• What is expected:
Wherever the word "issueAct" appears in the entries, copy the whole line.

• Exercise material:
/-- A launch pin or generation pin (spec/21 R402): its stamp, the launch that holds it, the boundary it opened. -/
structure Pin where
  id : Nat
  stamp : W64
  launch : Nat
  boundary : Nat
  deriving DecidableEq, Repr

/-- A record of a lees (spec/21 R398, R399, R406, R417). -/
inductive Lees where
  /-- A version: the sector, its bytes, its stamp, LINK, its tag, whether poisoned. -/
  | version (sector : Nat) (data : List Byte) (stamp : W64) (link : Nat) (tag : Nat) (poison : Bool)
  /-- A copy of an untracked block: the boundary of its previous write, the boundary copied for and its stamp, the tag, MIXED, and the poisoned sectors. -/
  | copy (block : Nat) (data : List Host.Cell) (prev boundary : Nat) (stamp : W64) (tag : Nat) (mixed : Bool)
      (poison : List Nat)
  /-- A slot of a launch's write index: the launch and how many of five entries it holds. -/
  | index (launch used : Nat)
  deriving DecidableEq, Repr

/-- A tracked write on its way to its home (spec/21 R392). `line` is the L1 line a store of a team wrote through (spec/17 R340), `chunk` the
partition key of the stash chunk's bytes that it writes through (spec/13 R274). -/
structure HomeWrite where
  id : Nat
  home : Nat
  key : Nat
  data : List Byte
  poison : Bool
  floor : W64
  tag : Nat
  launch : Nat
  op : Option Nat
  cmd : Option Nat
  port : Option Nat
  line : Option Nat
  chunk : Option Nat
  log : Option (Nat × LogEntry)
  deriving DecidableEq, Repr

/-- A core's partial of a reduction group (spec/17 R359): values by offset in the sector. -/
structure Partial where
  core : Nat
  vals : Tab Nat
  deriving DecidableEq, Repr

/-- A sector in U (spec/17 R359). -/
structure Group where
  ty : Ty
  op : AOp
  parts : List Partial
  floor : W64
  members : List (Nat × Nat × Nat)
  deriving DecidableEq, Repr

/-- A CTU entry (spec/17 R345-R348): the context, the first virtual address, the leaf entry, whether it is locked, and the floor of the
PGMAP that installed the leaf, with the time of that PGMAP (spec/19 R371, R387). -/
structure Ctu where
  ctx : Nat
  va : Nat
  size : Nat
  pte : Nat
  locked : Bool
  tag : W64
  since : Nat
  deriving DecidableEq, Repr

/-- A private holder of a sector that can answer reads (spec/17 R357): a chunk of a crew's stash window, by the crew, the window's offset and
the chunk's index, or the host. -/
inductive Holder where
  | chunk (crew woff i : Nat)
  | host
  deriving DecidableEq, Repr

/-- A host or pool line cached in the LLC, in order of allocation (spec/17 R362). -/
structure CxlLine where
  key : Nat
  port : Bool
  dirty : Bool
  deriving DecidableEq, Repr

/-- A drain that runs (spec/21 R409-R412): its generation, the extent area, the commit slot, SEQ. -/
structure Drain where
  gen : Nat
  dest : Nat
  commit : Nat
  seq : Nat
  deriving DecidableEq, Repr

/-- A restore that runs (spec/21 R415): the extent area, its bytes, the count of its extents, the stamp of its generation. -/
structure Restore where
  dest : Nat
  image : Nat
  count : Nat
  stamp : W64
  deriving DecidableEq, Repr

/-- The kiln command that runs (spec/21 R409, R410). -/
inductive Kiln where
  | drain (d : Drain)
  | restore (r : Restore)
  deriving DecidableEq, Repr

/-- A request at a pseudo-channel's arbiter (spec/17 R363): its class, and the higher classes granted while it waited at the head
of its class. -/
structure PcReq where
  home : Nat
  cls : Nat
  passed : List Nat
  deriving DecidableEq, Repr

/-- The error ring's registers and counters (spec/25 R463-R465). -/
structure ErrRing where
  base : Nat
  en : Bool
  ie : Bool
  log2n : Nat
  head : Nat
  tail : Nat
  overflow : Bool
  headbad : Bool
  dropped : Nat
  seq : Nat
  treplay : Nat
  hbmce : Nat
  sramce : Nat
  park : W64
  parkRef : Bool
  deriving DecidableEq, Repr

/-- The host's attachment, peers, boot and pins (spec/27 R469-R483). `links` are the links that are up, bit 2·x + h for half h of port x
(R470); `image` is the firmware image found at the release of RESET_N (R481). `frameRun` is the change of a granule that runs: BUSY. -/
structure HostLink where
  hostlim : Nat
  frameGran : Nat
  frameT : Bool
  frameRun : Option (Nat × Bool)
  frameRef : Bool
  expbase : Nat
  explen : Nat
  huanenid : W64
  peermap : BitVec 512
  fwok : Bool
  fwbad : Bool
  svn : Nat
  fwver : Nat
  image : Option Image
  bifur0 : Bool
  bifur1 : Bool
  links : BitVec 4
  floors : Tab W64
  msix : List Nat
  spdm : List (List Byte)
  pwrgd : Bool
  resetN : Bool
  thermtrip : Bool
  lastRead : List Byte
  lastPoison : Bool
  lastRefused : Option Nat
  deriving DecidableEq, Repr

--

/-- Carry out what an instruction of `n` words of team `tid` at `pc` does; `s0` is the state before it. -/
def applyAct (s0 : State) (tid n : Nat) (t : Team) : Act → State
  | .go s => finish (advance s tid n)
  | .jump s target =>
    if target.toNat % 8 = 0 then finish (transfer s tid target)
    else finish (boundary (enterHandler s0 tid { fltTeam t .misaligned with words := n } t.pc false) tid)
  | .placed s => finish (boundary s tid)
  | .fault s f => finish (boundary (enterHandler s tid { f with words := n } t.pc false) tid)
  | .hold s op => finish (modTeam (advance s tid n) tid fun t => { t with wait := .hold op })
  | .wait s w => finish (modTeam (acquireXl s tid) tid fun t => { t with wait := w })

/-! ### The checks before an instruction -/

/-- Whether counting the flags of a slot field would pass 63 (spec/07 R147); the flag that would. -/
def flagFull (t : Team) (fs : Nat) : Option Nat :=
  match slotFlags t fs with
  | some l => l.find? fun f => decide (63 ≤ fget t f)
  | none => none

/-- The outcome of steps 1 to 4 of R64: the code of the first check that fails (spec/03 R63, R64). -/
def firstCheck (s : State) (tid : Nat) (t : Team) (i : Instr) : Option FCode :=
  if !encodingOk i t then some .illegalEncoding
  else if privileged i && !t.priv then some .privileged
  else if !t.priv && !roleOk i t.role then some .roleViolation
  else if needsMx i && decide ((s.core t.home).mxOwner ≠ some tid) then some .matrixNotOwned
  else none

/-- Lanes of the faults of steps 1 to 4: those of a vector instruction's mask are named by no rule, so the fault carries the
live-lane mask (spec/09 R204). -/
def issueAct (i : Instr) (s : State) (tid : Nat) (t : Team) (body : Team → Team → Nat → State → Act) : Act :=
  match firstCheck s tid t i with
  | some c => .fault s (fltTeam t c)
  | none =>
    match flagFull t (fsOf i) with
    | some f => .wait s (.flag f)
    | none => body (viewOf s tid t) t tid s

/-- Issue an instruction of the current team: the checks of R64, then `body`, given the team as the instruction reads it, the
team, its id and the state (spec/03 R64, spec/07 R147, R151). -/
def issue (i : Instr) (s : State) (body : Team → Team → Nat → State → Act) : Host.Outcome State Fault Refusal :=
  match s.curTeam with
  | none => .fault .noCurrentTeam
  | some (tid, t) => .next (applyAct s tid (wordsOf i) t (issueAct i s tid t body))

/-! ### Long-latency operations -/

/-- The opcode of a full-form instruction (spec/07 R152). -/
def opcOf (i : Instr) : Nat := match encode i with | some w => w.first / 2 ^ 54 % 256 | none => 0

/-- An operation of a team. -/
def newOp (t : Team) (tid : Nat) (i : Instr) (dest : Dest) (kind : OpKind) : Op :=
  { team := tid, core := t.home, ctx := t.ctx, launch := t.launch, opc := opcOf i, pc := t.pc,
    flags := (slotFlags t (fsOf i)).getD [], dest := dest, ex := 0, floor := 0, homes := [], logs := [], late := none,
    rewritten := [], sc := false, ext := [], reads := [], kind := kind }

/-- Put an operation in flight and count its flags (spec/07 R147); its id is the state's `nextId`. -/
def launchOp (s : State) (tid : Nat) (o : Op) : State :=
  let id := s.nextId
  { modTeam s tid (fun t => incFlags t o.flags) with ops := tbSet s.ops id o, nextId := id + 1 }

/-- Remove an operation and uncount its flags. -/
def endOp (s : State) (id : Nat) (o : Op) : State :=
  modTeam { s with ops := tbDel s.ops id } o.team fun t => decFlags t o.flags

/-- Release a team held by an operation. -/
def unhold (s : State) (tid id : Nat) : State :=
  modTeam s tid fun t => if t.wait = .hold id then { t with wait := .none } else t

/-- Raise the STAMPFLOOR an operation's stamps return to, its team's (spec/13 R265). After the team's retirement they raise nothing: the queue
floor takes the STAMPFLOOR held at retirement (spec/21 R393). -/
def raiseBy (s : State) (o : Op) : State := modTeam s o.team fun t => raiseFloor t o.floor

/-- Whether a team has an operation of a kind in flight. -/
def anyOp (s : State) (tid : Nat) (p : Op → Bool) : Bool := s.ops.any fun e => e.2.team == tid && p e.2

• Task solution:
def issueAct (i : Instr) (s : State) (tid : Nat) (t : Team) (body : Team → Team → Nat → State → Act) : Act :=
  | some (tid, t) => .next (applyAct s tid (wordsOf i) t (issueAct i s tid t body))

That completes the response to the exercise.